Aim of the task
State how many lines in these records contain the word "responsesOf", and nothing else.
** Material for this task follows **
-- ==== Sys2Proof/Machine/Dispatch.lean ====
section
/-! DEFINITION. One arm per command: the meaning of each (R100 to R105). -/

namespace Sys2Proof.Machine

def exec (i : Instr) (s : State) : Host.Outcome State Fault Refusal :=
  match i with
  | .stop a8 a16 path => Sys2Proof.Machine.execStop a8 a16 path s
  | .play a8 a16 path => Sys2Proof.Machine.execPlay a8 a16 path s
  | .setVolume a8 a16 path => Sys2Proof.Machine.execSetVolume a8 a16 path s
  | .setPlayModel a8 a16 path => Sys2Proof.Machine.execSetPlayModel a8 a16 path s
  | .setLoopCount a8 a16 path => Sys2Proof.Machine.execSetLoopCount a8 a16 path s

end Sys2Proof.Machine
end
** End of Material for this task **
** Material for this task follows **
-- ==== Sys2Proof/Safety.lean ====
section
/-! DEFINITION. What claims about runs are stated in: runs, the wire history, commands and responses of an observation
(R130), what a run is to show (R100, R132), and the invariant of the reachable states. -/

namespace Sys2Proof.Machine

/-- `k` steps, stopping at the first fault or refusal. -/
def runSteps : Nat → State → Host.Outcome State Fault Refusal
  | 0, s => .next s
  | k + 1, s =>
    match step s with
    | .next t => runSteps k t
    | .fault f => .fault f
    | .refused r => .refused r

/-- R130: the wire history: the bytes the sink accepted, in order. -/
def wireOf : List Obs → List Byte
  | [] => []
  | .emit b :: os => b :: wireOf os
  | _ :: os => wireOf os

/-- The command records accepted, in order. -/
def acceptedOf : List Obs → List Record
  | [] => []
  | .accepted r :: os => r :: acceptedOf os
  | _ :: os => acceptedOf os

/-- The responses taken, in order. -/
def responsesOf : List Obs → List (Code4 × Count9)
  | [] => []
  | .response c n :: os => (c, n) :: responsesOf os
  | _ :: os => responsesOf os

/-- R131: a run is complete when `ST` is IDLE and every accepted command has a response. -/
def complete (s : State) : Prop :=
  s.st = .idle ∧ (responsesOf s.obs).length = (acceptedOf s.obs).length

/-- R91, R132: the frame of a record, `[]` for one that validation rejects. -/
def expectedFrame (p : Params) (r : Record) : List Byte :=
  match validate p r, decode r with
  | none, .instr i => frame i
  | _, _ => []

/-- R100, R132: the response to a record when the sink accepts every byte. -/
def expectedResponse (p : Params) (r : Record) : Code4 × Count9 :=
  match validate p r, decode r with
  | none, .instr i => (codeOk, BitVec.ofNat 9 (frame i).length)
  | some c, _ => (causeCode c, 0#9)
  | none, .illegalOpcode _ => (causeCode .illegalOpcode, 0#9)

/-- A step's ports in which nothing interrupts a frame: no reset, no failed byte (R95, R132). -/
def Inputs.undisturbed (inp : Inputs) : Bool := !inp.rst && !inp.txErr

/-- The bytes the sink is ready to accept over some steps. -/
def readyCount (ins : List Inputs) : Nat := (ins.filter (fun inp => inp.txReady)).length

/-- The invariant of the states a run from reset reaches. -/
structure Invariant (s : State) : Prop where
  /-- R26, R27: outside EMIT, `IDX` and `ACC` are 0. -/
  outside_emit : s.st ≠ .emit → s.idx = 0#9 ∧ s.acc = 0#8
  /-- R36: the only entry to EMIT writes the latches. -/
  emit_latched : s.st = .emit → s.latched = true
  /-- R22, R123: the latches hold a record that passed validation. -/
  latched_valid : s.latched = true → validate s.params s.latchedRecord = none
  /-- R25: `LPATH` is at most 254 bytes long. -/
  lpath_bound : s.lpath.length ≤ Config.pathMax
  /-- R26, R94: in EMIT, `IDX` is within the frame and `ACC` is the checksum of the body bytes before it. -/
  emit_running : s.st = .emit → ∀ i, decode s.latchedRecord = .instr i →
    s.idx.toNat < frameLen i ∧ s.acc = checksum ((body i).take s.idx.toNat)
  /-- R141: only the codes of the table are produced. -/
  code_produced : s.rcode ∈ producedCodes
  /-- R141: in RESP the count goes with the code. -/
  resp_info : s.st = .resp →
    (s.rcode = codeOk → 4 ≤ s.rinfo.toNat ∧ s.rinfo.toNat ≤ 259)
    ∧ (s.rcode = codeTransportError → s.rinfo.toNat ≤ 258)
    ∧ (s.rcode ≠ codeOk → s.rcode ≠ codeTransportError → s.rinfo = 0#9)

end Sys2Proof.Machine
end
** End of Material for this task **
** Material for this task follows **
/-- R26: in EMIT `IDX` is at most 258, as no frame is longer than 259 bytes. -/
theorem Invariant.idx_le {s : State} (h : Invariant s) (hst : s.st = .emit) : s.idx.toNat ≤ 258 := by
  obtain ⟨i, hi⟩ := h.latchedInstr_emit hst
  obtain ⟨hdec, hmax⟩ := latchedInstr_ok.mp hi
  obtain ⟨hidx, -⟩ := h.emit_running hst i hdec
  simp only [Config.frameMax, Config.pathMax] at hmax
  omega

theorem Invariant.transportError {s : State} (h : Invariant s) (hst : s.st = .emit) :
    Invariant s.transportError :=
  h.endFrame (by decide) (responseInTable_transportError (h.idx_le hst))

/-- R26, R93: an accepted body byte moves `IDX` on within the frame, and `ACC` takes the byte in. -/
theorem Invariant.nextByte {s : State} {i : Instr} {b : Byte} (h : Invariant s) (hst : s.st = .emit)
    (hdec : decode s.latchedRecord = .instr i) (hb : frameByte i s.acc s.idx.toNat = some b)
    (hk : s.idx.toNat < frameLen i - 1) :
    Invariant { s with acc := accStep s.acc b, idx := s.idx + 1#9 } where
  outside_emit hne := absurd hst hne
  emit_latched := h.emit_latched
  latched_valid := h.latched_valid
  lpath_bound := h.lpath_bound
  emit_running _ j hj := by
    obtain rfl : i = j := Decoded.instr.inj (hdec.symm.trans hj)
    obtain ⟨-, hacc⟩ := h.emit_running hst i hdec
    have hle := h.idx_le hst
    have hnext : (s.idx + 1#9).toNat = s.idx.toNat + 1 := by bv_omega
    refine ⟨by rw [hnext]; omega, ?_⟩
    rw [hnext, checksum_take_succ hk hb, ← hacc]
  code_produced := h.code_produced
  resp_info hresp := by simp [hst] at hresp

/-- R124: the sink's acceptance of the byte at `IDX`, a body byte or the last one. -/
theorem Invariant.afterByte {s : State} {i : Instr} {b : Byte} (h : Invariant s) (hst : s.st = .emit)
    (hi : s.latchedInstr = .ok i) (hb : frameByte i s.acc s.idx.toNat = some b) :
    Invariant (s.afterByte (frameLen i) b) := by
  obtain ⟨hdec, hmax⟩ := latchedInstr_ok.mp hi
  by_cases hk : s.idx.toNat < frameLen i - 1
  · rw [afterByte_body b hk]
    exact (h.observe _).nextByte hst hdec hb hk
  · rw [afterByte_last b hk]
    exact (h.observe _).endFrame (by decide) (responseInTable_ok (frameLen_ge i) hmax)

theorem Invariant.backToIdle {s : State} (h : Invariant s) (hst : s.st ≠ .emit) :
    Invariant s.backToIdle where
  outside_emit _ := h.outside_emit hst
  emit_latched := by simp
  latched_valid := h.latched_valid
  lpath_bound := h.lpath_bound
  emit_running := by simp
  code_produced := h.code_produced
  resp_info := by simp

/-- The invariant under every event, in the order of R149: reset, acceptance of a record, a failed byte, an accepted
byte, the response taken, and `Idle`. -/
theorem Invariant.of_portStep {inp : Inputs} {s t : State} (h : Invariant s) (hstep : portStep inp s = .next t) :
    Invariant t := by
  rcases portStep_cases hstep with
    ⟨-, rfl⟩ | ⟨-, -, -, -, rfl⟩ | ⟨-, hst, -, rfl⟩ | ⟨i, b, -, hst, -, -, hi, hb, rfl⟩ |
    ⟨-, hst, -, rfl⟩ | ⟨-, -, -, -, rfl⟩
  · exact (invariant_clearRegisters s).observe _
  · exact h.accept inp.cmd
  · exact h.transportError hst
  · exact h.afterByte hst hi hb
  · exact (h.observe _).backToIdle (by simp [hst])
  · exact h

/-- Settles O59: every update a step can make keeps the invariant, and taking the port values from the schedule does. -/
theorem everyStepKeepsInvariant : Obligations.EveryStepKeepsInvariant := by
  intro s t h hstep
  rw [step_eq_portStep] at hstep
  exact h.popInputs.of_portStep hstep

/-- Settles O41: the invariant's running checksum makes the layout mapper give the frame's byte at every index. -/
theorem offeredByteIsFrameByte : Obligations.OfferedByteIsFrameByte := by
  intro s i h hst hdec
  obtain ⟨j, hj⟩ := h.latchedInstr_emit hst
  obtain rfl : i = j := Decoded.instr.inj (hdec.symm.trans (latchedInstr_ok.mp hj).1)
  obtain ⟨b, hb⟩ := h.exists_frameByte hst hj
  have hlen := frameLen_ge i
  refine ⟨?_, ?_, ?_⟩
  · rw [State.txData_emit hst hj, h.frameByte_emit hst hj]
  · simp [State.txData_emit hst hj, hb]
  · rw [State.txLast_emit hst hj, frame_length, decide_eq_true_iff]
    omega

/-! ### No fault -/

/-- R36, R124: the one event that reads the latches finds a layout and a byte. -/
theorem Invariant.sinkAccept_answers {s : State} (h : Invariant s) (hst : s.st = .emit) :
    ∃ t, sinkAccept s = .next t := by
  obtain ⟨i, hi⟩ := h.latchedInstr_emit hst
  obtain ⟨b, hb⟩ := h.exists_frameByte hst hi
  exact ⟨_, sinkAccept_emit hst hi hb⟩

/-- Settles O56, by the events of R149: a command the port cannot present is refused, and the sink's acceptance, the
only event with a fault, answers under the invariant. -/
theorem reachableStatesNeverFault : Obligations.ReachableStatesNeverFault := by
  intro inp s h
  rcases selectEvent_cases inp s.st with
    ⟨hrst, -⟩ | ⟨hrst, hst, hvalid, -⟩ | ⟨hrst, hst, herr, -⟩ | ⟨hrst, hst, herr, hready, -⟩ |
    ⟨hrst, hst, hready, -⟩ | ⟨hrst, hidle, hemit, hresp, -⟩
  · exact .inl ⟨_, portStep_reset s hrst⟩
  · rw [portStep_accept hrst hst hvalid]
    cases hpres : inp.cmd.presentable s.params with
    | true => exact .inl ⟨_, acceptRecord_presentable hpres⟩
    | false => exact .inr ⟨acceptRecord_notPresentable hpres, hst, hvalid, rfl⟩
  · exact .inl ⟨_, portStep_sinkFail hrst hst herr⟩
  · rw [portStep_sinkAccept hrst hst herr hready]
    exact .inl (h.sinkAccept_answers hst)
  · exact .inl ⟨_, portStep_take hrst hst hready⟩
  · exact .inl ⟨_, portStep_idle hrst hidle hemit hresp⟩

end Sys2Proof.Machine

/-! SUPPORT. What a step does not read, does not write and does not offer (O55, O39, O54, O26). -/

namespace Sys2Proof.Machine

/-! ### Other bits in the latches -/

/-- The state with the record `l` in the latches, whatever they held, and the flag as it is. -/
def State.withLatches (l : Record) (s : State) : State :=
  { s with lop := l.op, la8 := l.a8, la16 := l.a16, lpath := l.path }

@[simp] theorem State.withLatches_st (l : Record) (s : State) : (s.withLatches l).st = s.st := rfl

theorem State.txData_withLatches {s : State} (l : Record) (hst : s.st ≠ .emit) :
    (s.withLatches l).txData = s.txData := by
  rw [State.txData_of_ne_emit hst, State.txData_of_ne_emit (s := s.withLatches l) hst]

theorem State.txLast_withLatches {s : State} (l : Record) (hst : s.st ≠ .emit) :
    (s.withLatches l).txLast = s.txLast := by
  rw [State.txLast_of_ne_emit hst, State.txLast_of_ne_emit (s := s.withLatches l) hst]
** End of Material for this task **
Answer to this task
4